===== Data for analysis =====

-- ==== Sys2Proof/Laws/Ops.lean ====
section
/-! SUPPORT. What the shared operations can do: the bus primitives, a probe, a micro-program, the framer's procedures. -/

namespace Sys2Proof.Machine

/-! ## Bus primitives (00_scope.md R12, R13) -/

theorem memWrite_ok (a : Addr) (bs : List Byte) (s : State) (rest : List WriteAnswer)
    (h : s.writeAnswers = .ok :: rest) :
    memWrite a bs s = .ok () (emit (.write a bs .ok) { s with writeAnswers := rest }) := by
  simp [memWrite, h]

theorem memWrite_error (a : Addr) (bs : List Byte) (s : State) (rest : List WriteAnswer)
    (h : s.writeAnswers = .error :: rest) :
    memWrite a bs s = .error (emit (.write a bs .error) { s with writeAnswers := rest }) := by
  simp [memWrite, h]

theorem memWrite_wait (a : Addr) (bs : List Byte) (s : State) (h : s.writeAnswers = []) :
    memWrite a bs s = .wait := by
  simp [memWrite, h]

theorem memRead_ok (a : Addr) (s : State) (b : Byte) (rest : List ReadAnswer)
    (h : s.readAnswers = .ok b :: rest) :
    memRead a s = .ok b (emit (.read a (.ok b)) { s with readAnswers := rest }) := by
  simp [memRead, h]

theorem memRead_error (a : Addr) (s : State) (rest : List ReadAnswer) (h : s.readAnswers = .error :: rest) :
    memRead a s = .error (emit (.read a .error) { s with readAnswers := rest }) := by
  simp [memRead, h]

theorem memRead_wait (a : Addr) (s : State) (h : s.readAnswers = []) : memRead a s = .wait := by
  simp [memRead, h]

/-- Everything a bus write can do: wait for its answer, or take the next one and record the write. -/
theorem memWrite_cases (a : Addr) (bs : List Byte) (s : State) :
    (s.writeAnswers = [] ∧ memWrite a bs s = .wait) ∨
    (∃ rest, s.writeAnswers = .ok :: rest ∧
      memWrite a bs s = .ok () (emit (.write a bs .ok) { s with writeAnswers := rest })) ∨
    (∃ rest, s.writeAnswers = .error :: rest ∧
      memWrite a bs s = .error (emit (.write a bs .error) { s with writeAnswers := rest })) := by
  rcases h : s.writeAnswers with _ | ⟨_ | _, rest⟩
  · exact .inl ⟨rfl, memWrite_wait a bs s h⟩
  · exact .inr (.inl ⟨rest, rfl, memWrite_ok a bs s rest h⟩)
  · exact .inr (.inr ⟨rest, rfl, memWrite_error a bs s rest h⟩)

/-- Everything a bus read can do: wait for its answer, or take the next one and record the read. -/
theorem memRead_cases (a : Addr) (s : State) :
    (s.readAnswers = [] ∧ memRead a s = .wait) ∨
    (∃ b rest, s.readAnswers = .ok b :: rest ∧
      memRead a s = .ok b (emit (.read a (.ok b)) { s with readAnswers := rest })) ∨
    (∃ rest, s.readAnswers = .error :: rest ∧
      memRead a s = .error (emit (.read a .error) { s with readAnswers := rest })) := by
  rcases h : s.readAnswers with _ | ⟨⟨b⟩ | _, rest⟩
  · exact .inl ⟨rfl, memRead_wait a s h⟩
  · exact .inr (.inl ⟨b, rest, rfl, memRead_ok a s b rest h⟩)
  · exact .inr (.inr ⟨rest, rfl, memRead_error a s rest h⟩)

/-- Everything a delay can do: be still running, or complete, the hold on a later delay then one delay nearer. -/
theorem sleepFor_cases (ms : Nat) (s : State) :
    (s.delayHold = some 0 ∧ sleepFor ms s = none) ∨
    (∃ h, s.delayHold = h.map (· + 1) ∧ sleepFor ms s = some (emit (.delay ms) { s with delayHold := h })) := by
  rcases s with ⟨⟩
  rename_i h _ _ _
  rcases h with _ | _ | n
  · exact .inr ⟨none, rfl, rfl⟩
  · exact .inl ⟨rfl, rfl⟩
  · exact .inr ⟨some n, rfl, rfl⟩

/-! ## One equation of `runProg` per statement of a micro-program -/

theorem runProg_complete (st : Status) (s : State) : runProg (.complete st) s = finish st s := rfl

theorem runProg_set (w : RegWrite) (k : Prog) (s : State) : runProg (.set w k) s = runProg k (w.apply s) := rfl

theorem runProg_compose (p : Byte) (k : Prog) (s : State) :
    runProg (.compose p k) s = runProg k { s with frame := frameOf s.bl s.rs p } := rfl

theorem runProg_sleep (d : Delay) (k : Prog) (s : State) (h : s.delayHold = none) :
    runProg (.sleep d k) s = runProg k (emit (.delay (delayMs s.params d)) s) := by
  simp [runProg, sleepFor, h]

theorem runProg_sleep_before_hold (d : Delay) (k : Prog) (s : State) (n : Nat) (h : s.delayHold = some (n + 1)) :
    runProg (.sleep d k) s = runProg k (emit (.delay (delayMs s.params d)) { s with delayHold := some n }) := by
  simp [runProg, sleepFor, h]

theorem runProg_sleep_held (d : Delay) (k : Prog) (s : State) (h : s.delayHold = some 0) :
    runProg (.sleep d k) s = waitAt (.sleep d k) s := by
  simp [runProg, sleepFor, h]

/-- A frame write answered with ok, and its settle delay (41 R91). -/
theorem runProg_writeFrame (en : Bool) (k : Prog) (s : State) (rest : List WriteAnswer)
    (hw : s.writeAnswers = .ok :: rest) (hd : s.delayHold = none) :
    runProg (writeFrame en k) s =
      runProg k
        { s with
          writeAnswers := rest
          log := s.log ++ [.write s.addr [strobeByte en s.frame] .ok, .delay s.params.settleMs]
          seqPos := s.seqPos + 2 } := by
  simp [writeFrame, runProg, memWrite_ok _ _ _ _ hw, sleepFor, hd, emit, delayMs]

/-- A frame write answered with error ends the command (41 R91). -/
theorem runProg_writeFrame_error (en : Bool) (k : Prog) (s : State) (rest : List WriteAnswer)
    (hw : s.writeAnswers = .error :: rest) :
    runProg (writeFrame en k) s =
      finish .transportError
        (emit (.write s.addr [strobeByte en s.frame] .error) { s with writeAnswers := rest }) := by
  simp [writeFrame, runProg, memWrite_error _ _ _ _ hw]

/-- `SendNibble(p)` with its three writes answered with ok (41 R92). -/
theorem runProg_sendNibble (p : Byte) (k : Prog) (s : State) (rest : List WriteAnswer)
    (hw : s.writeAnswers = .ok :: .ok :: .ok :: rest) (hd : s.delayHold = none) :
    runProg (sendNibble p k) s =
      runProg k
        { s with
          frame := frameOf s.bl s.rs p
          writeAnswers := rest
          log := s.log ++
            [.write s.addr [frameOf s.bl s.rs p] .ok, .delay s.params.settleMs,
             .write s.addr [frameOf s.bl s.rs p + enBit] .ok, .delay s.params.settleMs,
             .write s.addr [frameOf s.bl s.rs p] .ok, .delay s.params.settleMs]
          seqPos := s.seqPos + 6 } := by
  refine (runProg_writeFrame false _ { s with frame := frameOf s.bl s.rs p } _ hw hd).trans ?_
  refine (runProg_writeFrame true _ _ _ (by rfl) (by exact hd)).trans ?_
  refine (runProg_writeFrame false _ _ _ (by rfl) (by exact hd)).trans ?_
  simp [strobeByte]

/-! ## A probe -/

/-- The state inside the result of a probe. -/
def ProbeResult.state : ProbeResult → State
  | .accept s => s
  | .reject s => s
  | .raised s => s
  | .wait _ s => s

/-- The part of the state no probe touches (40 R86): all but D1, D2, the answers taken, the record and SEQ_POS. -/
def besideProbe (s : State) : State :=
  { s with d1 := 0, d2 := 0, writeAnswers := [], readAnswers := [], log := [], seqPos := 0 }

theorem probeError_state (s : State) : (probeError s).state = s := by
  unfold probeError; split <;> rfl

theorem probeReadSecond_besideProbe (s : State) : besideProbe (probeReadSecond s).state = besideProbe s := by
  unfold probeReadSecond
  rcases memRead_cases s.cand s with ⟨_, h⟩ | ⟨b, rest, _, h⟩ | ⟨rest, _, h⟩ <;> rw [h]
  · rfl
  · dsimp only; split <;> rfl
  · simp [probeError_state, besideProbe, emit]

theorem probeWriteZero_besideProbe (s : State) : besideProbe (probeWriteZero s).state = besideProbe s := by
  unfold probeWriteZero
  rcases memWrite_cases s.cand (zeroProbe s.params) s with ⟨_, h⟩ | ⟨rest, _, h⟩ | ⟨rest, _, h⟩ <;> rw [h]
  · rfl
  · exact probeReadSecond_besideProbe _
  · simp [probeError_state, besideProbe, emit]

theorem probeReadFirst_besideProbe (s : State) : besideProbe (probeReadFirst s).state = besideProbe s := by
  unfold probeReadFirst
  rcases memRead_cases s.cand s with ⟨_, h⟩ | ⟨b, rest, _, h⟩ | ⟨rest, _, h⟩ <;> rw [h]
  · rfl
  · exact probeWriteZero_besideProbe _
  · simp [probeError_state, besideProbe, emit]

theorem probeWriteOnes_besideProbe (s : State) : besideProbe (probeWriteOnes s).state = besideProbe s := by
  unfold probeWriteOnes
  rcases memWrite_cases s.cand (onesProbe s.params) s with ⟨_, h⟩ | ⟨rest, _, h⟩ | ⟨rest, _, h⟩ <;> rw [h]
  · rfl
  · exact probeReadFirst_besideProbe _
  · simp [probeError_state, besideProbe, emit]

/-- A probe touches D1, D2, the answers, the record and SEQ_POS, and nothing else (40 R86). -/
theorem probeFrom_besideProbe (p : ProbeStep) (s : State) : besideProbe (probeFrom p s).state = besideProbe s := by
  cases p with
  | writeOnes => exact probeWriteOnes_besideProbe s
  | readFirst => exact probeReadFirst_besideProbe s
  | writeZero => exact probeWriteZero_besideProbe s
  | readSecond => exact probeReadSecond_besideProbe s

/-! ## What no micro-program touches -/

/-- The fields that no micro-program writes: the command latch, the parameters, the command port, the reset input. -/
structure SameOutside (s t : State) : Prop where
  cmd : t.cmd = s.cmd
  opnd : t.opnd = s.opnd
  accepting : t.accepting = s.accepting
  params : t.params = s.params
  hostWords : t.hostWords = s.hostWords
  resetPin : t.resetPin = s.resetPin
  abandoned : t.abandoned = s.abandoned

theorem SameOutside.trans {s t u : State} (h : SameOutside s t) (k : SameOutside t u) : SameOutside s u :=
  ⟨k.cmd.trans h.cmd, k.opnd.trans h.opnd, k.accepting.trans h.accepting, k.params.trans h.params,
    k.hostWords.trans h.hostWords, k.resetPin.trans h.resetPin,
    k.abandoned.trans h.abandoned⟩

theorem SameOutside.of_besideProbe {s t : State} (h : besideProbe t = besideProbe s) : SameOutside s t := by
  simp only [besideProbe, State.mk.injEq] at h
  exact ⟨by tauto, by tauto, by tauto, by tauto, by tauto, by tauto, by tauto⟩

theorem RegWrite.apply_sameOutside (w : RegWrite) (s : State) : SameOutside s (w.apply s) := by
  cases w <;> exact ⟨rfl, rfl, rfl, rfl, rfl, rfl, rfl⟩

/-- Executing a micro-program leaves alone what lies outside it. -/
theorem runProg_sameOutside (p : Prog) (s : State) : SameOutside s (runProg p s) := by
  induction p generalizing s with
  | complete st => exact ⟨rfl, rfl, rfl, rfl, rfl, rfl, rfl⟩
  | set w k ih => exact (RegWrite.apply_sameOutside w s).trans (ih _)
  | compose p k ih => exact SameOutside.trans (t := { s with frame := frameOf s.bl s.rs p }) ⟨rfl, rfl, rfl, rfl, rfl, rfl, rfl⟩ (ih _)
  | frameWrite en k ih =>
    rw [runProg]
    rcases memWrite_cases s.addr [strobeByte en s.frame] s with ⟨_, h⟩ | ⟨rest, _, h⟩ | ⟨rest, _, h⟩ <;> rw [h]
    · exact ⟨rfl, rfl, rfl, rfl, rfl, rfl, rfl⟩
    · refine SameOutside.trans ?_ (ih _)
      exact ⟨rfl, rfl, rfl, rfl, rfl, rfl, rfl⟩
    · exact ⟨rfl, rfl, rfl, rfl, rfl, rfl, rfl⟩
  | sleep d k ih =>
    rw [runProg]
    rcases sleepFor_cases (delayMs s.params d) s with ⟨_, h⟩ | ⟨h', _, h⟩ <;> rw [h]
    · exact ⟨rfl, rfl, rfl, rfl, rfl, rfl, rfl⟩
    · refine SameOutside.trans ?_ (ih _)
      exact ⟨rfl, rfl, rfl, rfl, rfl, rfl, rfl⟩
  | probe at_ acc rej iha ihr =>
    rw [runProg]
    have hb := probeFrom_besideProbe at_ s
    generalize probeFrom at_ s = r at hb ⊢
    have hs := SameOutside.of_besideProbe hb
    cases r with
    | accept s1 => exact hs.trans (iha _)
    | reject s1 => exact hs.trans (ihr _)
    | raised s1 => exact hs.trans ⟨rfl, rfl, rfl, rfl, rfl, rfl, rfl⟩
    | wait p1 s1 => exact hs.trans ⟨rfl, rfl, rfl, rfl, rfl, rfl, rfl⟩

end Sys2Proof.Machine
end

=====

§ **Exercise requirements**: Scan the listing above for the word "split" and copy every line that holds it.

§ **Solution to the problem**:
  unfold probeError; split <;> rfl
  · dsimp only; split <;> rfl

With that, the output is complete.